**Your task**. Give every line of the records exactly, please, from the first up to and including the one containing "else if t = 0x30 then s.isOn".

Saved data entries
-- ==== Sys2Proof/Machine/Sedge.lean ====
section
/-! DEFINITION. The Sedge channel of a port (chapter 10): sending, receiving, delivery, HELLO. -/
namespace Sys2Proof.Machine

/-! ### Message types (R269) -/

/-- A type routed to the core, and a type of the table at all. -/
def isCoreType (t : Nat) : Bool := [0x01, 0x10, 0x11, 0x12, 0x13, 0x14, 0x15, 0x20, 0x21, 0x22, 0x28, 0x29, 0x2A].contains t
def isType (t : Nat) : Bool := isCoreType t || t == 0x30 || t == 0x38 || (0x40 ≤ t && t ≤ 0x7F)

/-- Send class. -/
def sendClass (t : Nat) : Nat := if t = 0x10 || t = 0x38 then 1 else if t = 0x30 || 0x40 ≤ t then 2 else 0

/-- Body bytes without security that a type allows. -/
def bodyLenOk (t n : Nat) : Bool :=
  if t = 0x01 then n == 36 else if t = 0x10 then n == 84 else if t = 0x11 then n == 9 || n == 56
  else if t = 0x12 || t = 0x14 || t = 0x15 then n == 2 else if t = 0x13 then n == 3 else if t = 0x20 then n == 13
  else if t = 0x21 then n == 8 else if t = 0x22 then n == 3 else if t = 0x28 then n == 47 else if t = 0x29 then n == 33
  else if t = 0x2A then n == 34 else if t = 0x30 then 1 ≤ n && n ≤ 2048 else if t = 0x38 then n == 16
  else n ≤ 2048

/-- Types that are always protected. -/
def alwaysProtected (t : Nat) : Bool := [0x20, 0x21, 0x22, 0x28, 0x29, 0x2A].contains t

/-- The port's policy requires protection for a type (R269, SGP_AUTH_POL). -/
def State.requiresSec (s : State) (p t : Nat) : Bool :=
  alwaysProtected t ||
  (if t = 0x01 || (0x11 ≤ t && t ≤ 0x15) then s.isOn (R.SGP_AUTH_POL_REQ_LINK p)
   else if t = 0x10 || t = 0x38 then s.isOn (R.SGP_AUTH_POL_REQ_REPORT p)
   else if t = 0x30 then s.isOn (R.SGP_AUTH_POL_REQ_TUNNEL p)
   else decide (0x40 ≤ t) && decide (t ≤ 0x7F) && s.isOn (R.SGP_AUTH_POL_REQ_USER p))

/-! ### Sending (R258) -/

def State.bufState (s : State) (p b : Nat) : Nat := s.get (R.SGP_TXB_CTRL_STATE p b)

/-- The length of the queue shown. -/
def txqShow (p : Nat) (s : State) : State := s.set (R.SGP_TX_STAT_QUEUED p) (s.port p).sgp.queue.length

/-- The verdict on ARM of buffer `b` (R258), the ownership of buffers 0 to 7 apart. -/
def State.armVerdict (s : State) (p b : Nat) : Nat :=
  let sec := s.get (R.SGP_TXB_CTRL_SEC p b)
  if 2 ≤ s.bufState p b then St.busy
  else if s.bufState p b = 0 then St.ok
  else if (if sec = 0 then 2048 else 2024) < s.get (R.SGP_TXB_CTRL_LENGTH p b) then St.length
  else if 8 ≤ b && isCoreType (s.get (R.SGP_TXB_CTRL_TYPE p b)) then St.denied
  else St.ok

/-- ARM written 1 (R258): a LOADED buffer is queued; on an EMPTY one EV_SGP_TX_FAIL. -/
def armBuf (p b : Nat) (s : State) : Nat × State :=
  let v := s.armVerdict p b
  if v ≠ St.ok then (v, s)
  else if s.bufState p b = 0 then (St.ok, s.raise (Ev.SGP_TX_FAIL p))
  else (St.ok, txqShow p ((s.set (R.SGP_TXB_CTRL_STATE p b) 2).modSgp p (fun g => { g with queue := g.queue ++ [b] })))

/-- TYPE written: 0 empties the buffer, a type of the table loads it, any other value is not acted on (R258). -/
def setTxType (p b t : Nat) (s : State) : State :=
  if t = 0 then (s.set (R.SGP_TXB_CTRL_TYPE p b) 0).set (R.SGP_TXB_CTRL_STATE p b) 0
  else if isType t then (s.set (R.SGP_TXB_CTRL_TYPE p b) t).set (R.SGP_TXB_CTRL_STATE p b) 1
  else s

/-- A message put into buffer `b`. -/
def loadBuf (p b : Nat) (m : CoreMsg) (s : State) : State :=
  let put := fun (d : Sparse Nat) i => setAt 0 d (2048 * b + i) (m.body.getD i 0 % 256)
  let s := s.modSgp p (fun g => { g with data := (List.range m.body.length).foldl put g.data })
  setTxType p b m.typ ((s.set (R.SGP_TXB_CTRL_SEC p b) m.sec).set (R.SGP_TXB_CTRL_LENGTH p b) m.body.length)

/-- The core loads and queues its waiting messages into its free buffers, lowest first. -/
def corePump (p : Nat) : Nat → State → State
  | 0, s => s
  | n + 1, s =>
    match (s.port p).sgp.coreOut, (List.range 8).find? (fun b => decide (s.bufState p b ≤ 1)) with
    | m :: r, some b =>
      corePump p n (armBuf p b (loadBuf p b m (s.modSgp p (fun g => { g with coreOut := r })))).2
    | _, _ => s

/-- The Sedge core sends a message, with the protection its policy or the table asks (R269); a core that does not run sends
nothing. -/
def coreSend (p t : Nat) (body : List Nat) (s : State) : State :=
  if !s.coreRuns 6 then s
  else
    let sec := if t = 0x20 || t = 0x28 then 2 else if s.requiresSec p t then 1 else 0
    corePump p 8 (s.modSgp p (fun g => { g with coreOut := g.coreOut ++ [{ typ := t, sec := sec, body := body.map (· % 256) }] }))

/-- The session of Sedge on a port. -/
def State.sess (s : State) (n : Nat) : Session := s.mce.sess.getD n {}
def State.modSess (s : State) (n : Nat) (f : Session → Session) : State :=
  { s with mce := { s.mce with sess := modNth n f s.mce.sess } }

/-- The queued buffer that goes next: lowest class, then order of queuing. -/
def State.nextBuf (s : State) (p : Nat) : Option Nat :=
  let q := (s.port p).sgp.queue
  let cls := fun b => sendClass (s.get (R.SGP_TXB_CTRL_TYPE p b))
  match q.filter (fun b => cls b == 0), q.filter (fun b => cls b == 1), q with
  | b :: _, _, _ => some b
  | [], b :: _, _ => some b
  | [], [], b :: _ => some b
  | [], [], [] => none

/-- The next packet starts, `gap` symbols after the one before (R251 to R258): not before 16 have elapsed, and a protected one only with a key and a
counter left. In BEACON the gap was filled with idle symbols. -/
def packetStart (p gap : Nat) (s : State) : State :=
  if !s.domainOn 247 || !s.isOn (R.SGP_TX_CTRL_EN p) || s.get (R.TXD_STATE_STATE p) = 0 || (s.port p).sgp.sending.isSome || gap < 16 then s
  else match s.nextBuf p with
    | none => s
    | some b =>
      let s := txqShow p (s.modSgp p (fun g => { g with queue := g.queue.filter (· ≠ b) }))
      let sec := s.get (R.SGP_TXB_CTRL_SEC p b)
      let n := s.get (R.SGP_AUTH_POL_SESSION p)
      let se := s.sess n
      if sec ≠ 0 && (se.key.isNone || 2 ^ 48 ≤ se.txCtr) then
        (s.set (R.SGP_TXB_CTRL_STATE p b) 1).raise (Ev.SGP_TX_FAIL p)
      else
        let typ := s.get (R.SGP_TXB_CTRL_TYPE p b)
        let len := s.get (R.SGP_TXB_CTRL_LENGTH p b)
        let msg := (List.range len).map (fun i => getAt 0 (s.port p).sgp.data (2048 * b + i))
        let seq := s.get (R.SGP_TX_STAT_SEQ p)
        let code := s.get (R.SGP_TX_CTRL_OWN_CODE p)
        let wire := if sec = 0 then len else len + 24
        let hdr := packetHeader typ sec wire seq code
        let pre := [0, 0] ++ bytesBe 6 se.txCtr
        let iv := bytesBe 4 se.salt ++ bytesBe 2 code ++ bytesBe 6 se.txCtr
        let aad := bytesBe 6 (hdr / 2 ^ 16) ++ pre
        let key := se.key.getD 0
        let sealed := if sec = 1 then msg ++ Config.gcmTag key iv (aad ++ msg) []
          else Config.gcmCrypt key iv msg ++ Config.gcmTag key iv aad (Config.gcmCrypt key iv msg)
        let body := if sec = 0 then msg else pre ++ sealed
        let pkt : TxPacket := { buf := b, typ := typ, sec := sec, len := wire, seq := seq, code := code,
                                ctr := if sec = 0 then none else some se.txCtr, body := msg, syms := packetSymbols hdr body }
        let s := if sec = 0 then s else s.modSess n (fun x => { x with txCtr := x.txCtr + 1 })
        let idle := if s.get (R.TXD_STATE_STATE p) = 1 then prbs23 0x2AAAAA gap else []
        let s := s.modSgp p (fun g => { g with sending := some pkt, idle := idle })
        let s := (s.set (R.SGP_TXB_CTRL_STATE p b) 3).set (R.SGP_TX_STAT_SEQ p) ((seq + 1) % 4096)
        (s.set (R.SGP_TX_STAT_SENDING p) 1).set (R.SGP_TX_STAT_BUF p) b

**Result**.
-- ==== Sys2Proof/Machine/Sedge.lean ====
section
/-! DEFINITION. The Sedge channel of a port (chapter 10): sending, receiving, delivery, HELLO. -/
namespace Sys2Proof.Machine

/-! ### Message types (R269) -/

/-- A type routed to the core, and a type of the table at all. -/
def isCoreType (t : Nat) : Bool := [0x01, 0x10, 0x11, 0x12, 0x13, 0x14, 0x15, 0x20, 0x21, 0x22, 0x28, 0x29, 0x2A].contains t
def isType (t : Nat) : Bool := isCoreType t || t == 0x30 || t == 0x38 || (0x40 ≤ t && t ≤ 0x7F)

/-- Send class. -/
def sendClass (t : Nat) : Nat := if t = 0x10 || t = 0x38 then 1 else if t = 0x30 || 0x40 ≤ t then 2 else 0

/-- Body bytes without security that a type allows. -/
def bodyLenOk (t n : Nat) : Bool :=
  if t = 0x01 then n == 36 else if t = 0x10 then n == 84 else if t = 0x11 then n == 9 || n == 56
  else if t = 0x12 || t = 0x14 || t = 0x15 then n == 2 else if t = 0x13 then n == 3 else if t = 0x20 then n == 13
  else if t = 0x21 then n == 8 else if t = 0x22 then n == 3 else if t = 0x28 then n == 47 else if t = 0x29 then n == 33
  else if t = 0x2A then n == 34 else if t = 0x30 then 1 ≤ n && n ≤ 2048 else if t = 0x38 then n == 16
  else n ≤ 2048

/-- Types that are always protected. -/
def alwaysProtected (t : Nat) : Bool := [0x20, 0x21, 0x22, 0x28, 0x29, 0x2A].contains t

/-- The port's policy requires protection for a type (R269, SGP_AUTH_POL). -/
def State.requiresSec (s : State) (p t : Nat) : Bool :=
  alwaysProtected t ||
  (if t = 0x01 || (0x11 ≤ t && t ≤ 0x15) then s.isOn (R.SGP_AUTH_POL_REQ_LINK p)
   else if t = 0x10 || t = 0x38 then s.isOn (R.SGP_AUTH_POL_REQ_REPORT p)
   else if t = 0x30 then s.isOn (R.SGP_AUTH_POL_REQ_TUNNEL p)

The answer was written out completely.